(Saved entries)
____
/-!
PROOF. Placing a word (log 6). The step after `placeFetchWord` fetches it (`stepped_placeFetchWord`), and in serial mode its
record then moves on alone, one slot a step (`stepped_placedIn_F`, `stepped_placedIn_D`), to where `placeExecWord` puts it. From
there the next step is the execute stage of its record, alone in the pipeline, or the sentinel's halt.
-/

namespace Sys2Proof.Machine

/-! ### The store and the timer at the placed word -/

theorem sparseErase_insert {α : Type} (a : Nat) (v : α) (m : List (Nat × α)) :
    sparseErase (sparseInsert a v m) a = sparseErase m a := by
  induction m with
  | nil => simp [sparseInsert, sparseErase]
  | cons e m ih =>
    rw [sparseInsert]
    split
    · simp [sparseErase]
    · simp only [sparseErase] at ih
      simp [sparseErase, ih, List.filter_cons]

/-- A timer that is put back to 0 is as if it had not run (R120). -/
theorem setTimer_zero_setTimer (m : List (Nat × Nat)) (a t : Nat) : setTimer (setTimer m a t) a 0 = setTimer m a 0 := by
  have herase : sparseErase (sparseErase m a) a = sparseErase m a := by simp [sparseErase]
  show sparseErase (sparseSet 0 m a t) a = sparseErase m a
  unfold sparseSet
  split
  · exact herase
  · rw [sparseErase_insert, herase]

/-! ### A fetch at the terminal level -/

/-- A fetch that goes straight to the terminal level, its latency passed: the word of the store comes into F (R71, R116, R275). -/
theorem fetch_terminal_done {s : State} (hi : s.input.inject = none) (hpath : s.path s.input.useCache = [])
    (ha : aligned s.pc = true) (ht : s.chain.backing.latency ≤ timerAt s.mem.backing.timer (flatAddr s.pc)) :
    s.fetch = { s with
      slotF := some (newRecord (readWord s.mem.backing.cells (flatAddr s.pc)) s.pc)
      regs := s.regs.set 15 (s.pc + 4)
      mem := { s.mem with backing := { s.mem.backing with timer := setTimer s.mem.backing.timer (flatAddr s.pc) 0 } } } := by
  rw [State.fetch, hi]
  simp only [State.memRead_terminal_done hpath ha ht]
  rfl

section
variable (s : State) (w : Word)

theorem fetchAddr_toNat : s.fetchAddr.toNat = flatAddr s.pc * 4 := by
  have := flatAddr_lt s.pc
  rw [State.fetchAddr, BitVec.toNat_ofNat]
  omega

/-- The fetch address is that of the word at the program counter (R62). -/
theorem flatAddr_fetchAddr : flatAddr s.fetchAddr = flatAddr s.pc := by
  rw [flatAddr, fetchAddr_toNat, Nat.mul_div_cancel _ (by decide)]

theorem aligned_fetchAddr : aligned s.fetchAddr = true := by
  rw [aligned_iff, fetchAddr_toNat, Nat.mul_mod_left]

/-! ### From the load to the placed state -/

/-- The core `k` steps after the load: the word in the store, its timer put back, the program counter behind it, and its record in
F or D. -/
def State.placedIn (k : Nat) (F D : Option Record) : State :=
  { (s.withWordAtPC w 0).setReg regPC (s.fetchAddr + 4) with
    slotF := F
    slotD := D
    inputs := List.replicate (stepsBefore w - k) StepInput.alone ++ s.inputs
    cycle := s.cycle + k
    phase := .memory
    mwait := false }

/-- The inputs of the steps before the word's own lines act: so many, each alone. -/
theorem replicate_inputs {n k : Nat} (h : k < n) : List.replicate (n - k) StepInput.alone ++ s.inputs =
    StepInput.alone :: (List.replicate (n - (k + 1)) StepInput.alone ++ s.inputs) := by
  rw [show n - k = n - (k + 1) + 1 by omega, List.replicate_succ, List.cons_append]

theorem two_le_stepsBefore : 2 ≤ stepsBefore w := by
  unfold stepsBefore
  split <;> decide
____
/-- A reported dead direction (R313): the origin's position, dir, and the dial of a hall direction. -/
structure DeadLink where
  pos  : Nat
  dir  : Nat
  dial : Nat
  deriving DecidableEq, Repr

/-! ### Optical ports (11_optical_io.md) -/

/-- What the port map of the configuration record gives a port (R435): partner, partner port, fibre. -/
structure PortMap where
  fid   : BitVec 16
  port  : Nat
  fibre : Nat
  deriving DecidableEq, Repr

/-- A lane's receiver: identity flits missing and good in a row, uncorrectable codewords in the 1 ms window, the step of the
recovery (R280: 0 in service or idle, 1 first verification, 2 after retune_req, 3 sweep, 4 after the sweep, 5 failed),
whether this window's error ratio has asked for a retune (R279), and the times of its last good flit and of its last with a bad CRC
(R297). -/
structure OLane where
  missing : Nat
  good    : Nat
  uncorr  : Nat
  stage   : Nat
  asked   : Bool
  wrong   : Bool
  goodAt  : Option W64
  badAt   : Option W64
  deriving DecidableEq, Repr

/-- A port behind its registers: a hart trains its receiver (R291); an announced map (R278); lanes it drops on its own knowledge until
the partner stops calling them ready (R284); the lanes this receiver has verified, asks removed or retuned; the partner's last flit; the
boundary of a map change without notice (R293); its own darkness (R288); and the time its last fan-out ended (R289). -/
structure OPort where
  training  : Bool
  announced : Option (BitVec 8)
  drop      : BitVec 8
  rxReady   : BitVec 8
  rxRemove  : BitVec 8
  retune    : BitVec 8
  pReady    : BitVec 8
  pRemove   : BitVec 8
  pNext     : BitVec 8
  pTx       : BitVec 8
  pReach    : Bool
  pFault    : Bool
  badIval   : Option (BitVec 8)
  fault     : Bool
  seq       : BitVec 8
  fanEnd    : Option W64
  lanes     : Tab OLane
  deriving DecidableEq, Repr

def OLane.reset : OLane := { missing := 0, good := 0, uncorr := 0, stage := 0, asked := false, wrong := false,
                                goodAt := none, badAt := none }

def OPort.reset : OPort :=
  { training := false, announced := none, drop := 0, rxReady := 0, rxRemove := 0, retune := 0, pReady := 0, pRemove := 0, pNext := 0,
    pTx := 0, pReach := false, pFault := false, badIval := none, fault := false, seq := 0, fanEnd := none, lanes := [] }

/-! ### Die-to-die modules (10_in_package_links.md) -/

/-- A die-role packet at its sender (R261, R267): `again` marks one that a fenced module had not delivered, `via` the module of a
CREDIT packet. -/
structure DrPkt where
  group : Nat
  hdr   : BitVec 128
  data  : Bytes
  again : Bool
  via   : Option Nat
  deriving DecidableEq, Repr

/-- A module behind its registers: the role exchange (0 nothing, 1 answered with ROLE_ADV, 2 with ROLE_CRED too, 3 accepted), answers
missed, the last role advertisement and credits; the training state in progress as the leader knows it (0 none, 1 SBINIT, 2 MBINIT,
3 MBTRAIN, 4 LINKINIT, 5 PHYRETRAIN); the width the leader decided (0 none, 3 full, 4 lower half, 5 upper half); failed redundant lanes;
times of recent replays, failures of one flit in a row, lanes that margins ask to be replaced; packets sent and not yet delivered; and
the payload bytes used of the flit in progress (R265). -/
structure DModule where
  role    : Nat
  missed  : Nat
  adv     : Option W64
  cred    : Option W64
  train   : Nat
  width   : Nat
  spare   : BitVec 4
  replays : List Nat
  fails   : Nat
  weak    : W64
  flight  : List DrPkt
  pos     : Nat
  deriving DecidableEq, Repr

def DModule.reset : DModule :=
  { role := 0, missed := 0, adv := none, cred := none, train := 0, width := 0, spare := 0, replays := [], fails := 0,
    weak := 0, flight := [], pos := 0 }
____
● WHAT THE TASK ASKS
Please report every line among the entries that includes "reset".

● RESPONSE TO THIS EXERCISE
def OLane.reset : OLane := { missing := 0, good := 0, uncorr := 0, stage := 0, asked := false, wrong := false,
def OPort.reset : OPort :=
def DModule.reset : DModule :=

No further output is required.